PROBLEM STATEMENT: Nothing outside the stretch is wanted. Repeat exactly the lines of the listing below from the one that contains "def quiet : State" through the one that contains "zones := quiet.rge.zones.set", both ends included.

INPUT:
◆ ◆ ◆
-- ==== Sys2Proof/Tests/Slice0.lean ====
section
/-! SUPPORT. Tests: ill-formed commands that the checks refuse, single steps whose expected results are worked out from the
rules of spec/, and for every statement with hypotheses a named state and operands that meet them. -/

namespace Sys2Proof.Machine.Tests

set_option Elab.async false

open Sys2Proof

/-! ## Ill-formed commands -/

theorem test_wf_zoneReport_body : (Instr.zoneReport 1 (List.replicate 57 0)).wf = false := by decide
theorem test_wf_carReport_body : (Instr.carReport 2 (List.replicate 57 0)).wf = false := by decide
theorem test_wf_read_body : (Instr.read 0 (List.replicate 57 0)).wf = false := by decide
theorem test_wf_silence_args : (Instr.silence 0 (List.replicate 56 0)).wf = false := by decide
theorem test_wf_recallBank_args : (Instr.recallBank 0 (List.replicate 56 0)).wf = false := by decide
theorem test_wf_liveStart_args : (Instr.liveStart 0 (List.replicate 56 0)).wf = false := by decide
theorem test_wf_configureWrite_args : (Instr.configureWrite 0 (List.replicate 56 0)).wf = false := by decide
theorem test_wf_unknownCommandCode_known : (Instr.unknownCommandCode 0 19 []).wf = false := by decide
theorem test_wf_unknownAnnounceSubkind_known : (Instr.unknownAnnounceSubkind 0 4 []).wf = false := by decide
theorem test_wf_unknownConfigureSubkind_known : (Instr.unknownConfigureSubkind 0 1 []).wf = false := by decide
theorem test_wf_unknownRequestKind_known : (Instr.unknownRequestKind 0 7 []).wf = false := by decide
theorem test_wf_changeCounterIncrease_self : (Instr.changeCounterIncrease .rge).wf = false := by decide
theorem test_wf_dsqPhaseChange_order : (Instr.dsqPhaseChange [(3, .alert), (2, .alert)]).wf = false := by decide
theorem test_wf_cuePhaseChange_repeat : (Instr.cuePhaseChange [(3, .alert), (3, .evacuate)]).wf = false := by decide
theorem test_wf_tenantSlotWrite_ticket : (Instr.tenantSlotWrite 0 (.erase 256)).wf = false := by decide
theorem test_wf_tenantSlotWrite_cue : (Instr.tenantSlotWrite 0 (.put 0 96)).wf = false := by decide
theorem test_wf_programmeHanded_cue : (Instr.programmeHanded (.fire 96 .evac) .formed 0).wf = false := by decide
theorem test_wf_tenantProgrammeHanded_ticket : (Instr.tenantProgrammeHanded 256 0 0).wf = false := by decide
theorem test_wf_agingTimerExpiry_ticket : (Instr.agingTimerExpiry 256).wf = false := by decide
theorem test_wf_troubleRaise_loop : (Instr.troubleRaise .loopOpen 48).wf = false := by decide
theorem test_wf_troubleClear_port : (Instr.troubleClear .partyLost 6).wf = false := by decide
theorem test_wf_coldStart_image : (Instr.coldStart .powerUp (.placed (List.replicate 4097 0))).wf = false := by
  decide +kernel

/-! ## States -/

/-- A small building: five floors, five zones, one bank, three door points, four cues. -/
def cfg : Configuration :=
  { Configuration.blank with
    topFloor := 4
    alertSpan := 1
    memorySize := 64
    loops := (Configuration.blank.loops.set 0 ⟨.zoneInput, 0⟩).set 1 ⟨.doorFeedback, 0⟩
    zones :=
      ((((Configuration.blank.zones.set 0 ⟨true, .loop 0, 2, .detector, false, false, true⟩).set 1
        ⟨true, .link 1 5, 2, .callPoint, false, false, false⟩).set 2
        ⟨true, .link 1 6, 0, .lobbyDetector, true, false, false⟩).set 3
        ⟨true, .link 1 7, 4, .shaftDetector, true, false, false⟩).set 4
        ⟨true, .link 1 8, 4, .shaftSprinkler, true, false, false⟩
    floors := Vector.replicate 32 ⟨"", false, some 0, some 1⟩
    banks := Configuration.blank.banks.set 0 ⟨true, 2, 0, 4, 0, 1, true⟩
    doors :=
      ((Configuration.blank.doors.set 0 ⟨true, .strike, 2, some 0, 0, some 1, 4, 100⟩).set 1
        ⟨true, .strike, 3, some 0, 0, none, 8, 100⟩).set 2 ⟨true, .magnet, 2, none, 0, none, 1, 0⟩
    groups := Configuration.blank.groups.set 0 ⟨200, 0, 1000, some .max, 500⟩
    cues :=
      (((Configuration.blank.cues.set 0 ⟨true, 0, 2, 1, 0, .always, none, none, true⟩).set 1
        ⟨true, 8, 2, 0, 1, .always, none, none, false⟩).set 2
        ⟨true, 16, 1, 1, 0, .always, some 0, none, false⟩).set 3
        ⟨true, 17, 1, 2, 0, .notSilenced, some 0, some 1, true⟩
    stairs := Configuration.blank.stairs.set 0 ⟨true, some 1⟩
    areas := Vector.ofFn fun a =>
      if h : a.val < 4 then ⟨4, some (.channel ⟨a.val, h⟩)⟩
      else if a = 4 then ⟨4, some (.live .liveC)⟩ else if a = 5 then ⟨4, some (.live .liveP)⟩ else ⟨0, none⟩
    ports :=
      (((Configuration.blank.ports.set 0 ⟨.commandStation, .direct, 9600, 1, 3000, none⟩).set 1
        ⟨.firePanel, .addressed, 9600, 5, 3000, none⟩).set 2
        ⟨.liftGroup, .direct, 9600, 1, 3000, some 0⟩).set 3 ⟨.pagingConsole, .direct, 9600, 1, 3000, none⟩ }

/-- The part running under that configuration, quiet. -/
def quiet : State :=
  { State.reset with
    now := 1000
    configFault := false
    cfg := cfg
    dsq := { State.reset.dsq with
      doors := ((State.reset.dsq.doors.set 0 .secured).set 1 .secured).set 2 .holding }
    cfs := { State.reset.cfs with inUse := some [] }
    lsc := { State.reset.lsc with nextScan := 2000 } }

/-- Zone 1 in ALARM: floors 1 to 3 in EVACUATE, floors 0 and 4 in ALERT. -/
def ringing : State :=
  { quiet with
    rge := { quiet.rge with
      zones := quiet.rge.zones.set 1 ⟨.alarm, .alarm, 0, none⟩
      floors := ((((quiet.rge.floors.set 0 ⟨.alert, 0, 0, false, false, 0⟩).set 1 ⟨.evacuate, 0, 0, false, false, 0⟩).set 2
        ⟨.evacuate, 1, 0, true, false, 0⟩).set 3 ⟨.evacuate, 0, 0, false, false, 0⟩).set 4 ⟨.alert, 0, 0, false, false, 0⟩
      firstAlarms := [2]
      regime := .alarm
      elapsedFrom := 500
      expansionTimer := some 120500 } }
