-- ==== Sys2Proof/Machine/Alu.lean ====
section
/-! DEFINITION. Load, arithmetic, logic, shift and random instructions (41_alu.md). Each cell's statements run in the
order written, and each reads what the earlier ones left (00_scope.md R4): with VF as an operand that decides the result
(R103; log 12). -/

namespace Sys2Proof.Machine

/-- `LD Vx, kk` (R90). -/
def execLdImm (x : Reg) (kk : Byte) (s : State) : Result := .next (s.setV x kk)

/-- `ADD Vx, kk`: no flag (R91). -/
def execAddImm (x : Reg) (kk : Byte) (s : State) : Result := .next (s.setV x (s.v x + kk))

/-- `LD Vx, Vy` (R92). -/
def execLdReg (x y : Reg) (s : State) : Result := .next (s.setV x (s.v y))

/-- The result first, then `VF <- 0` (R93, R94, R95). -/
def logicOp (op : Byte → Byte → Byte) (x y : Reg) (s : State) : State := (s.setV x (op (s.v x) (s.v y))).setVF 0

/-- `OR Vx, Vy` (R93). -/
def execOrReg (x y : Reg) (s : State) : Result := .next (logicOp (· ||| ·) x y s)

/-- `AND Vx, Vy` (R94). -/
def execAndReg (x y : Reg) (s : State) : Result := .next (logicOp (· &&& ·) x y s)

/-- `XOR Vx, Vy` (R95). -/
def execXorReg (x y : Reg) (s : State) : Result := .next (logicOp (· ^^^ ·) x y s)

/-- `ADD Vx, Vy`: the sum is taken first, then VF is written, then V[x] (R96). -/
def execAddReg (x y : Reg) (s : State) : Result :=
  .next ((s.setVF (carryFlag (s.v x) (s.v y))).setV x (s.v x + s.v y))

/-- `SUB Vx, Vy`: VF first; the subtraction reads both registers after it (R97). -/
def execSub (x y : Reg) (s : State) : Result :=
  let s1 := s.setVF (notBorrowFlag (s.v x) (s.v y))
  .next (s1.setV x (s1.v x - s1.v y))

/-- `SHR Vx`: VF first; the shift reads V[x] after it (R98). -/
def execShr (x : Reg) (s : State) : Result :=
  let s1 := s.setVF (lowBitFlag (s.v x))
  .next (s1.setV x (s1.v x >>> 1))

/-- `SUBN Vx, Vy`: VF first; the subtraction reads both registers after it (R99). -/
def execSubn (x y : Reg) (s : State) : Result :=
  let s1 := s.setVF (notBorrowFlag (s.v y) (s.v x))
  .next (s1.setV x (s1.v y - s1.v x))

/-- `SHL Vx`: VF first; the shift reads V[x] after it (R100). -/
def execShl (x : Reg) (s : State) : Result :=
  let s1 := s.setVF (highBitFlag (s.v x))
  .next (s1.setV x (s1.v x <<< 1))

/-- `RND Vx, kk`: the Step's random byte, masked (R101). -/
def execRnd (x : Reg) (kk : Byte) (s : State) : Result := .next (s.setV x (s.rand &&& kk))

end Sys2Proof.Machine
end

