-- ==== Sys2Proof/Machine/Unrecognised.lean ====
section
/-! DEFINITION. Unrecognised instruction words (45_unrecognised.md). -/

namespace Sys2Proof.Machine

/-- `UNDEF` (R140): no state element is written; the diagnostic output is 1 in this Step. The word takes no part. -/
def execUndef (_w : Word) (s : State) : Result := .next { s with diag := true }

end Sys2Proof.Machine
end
◆ ◆ ◆
THE COMPLETED TASK:
def quiet : State :=
  { State.reset with
    now := 1000
    configFault := false
    cfg := cfg
    dsq := { State.reset.dsq with
      doors := ((State.reset.dsq.doors.set 0 .secured).set 1 .secured).set 2 .holding }
    cfs := { State.reset.cfs with inUse := some [] }
    lsc := { State.reset.lsc with nextScan := 2000 } }

/-- Zone 1 in ALARM: floors 1 to 3 in EVACUATE, floors 0 and 4 in ALERT. -/
def ringing : State :=
  { quiet with
    rge := { quiet.rge with
      zones := quiet.rge.zones.set 1 ⟨.alarm, .alarm, 0, none⟩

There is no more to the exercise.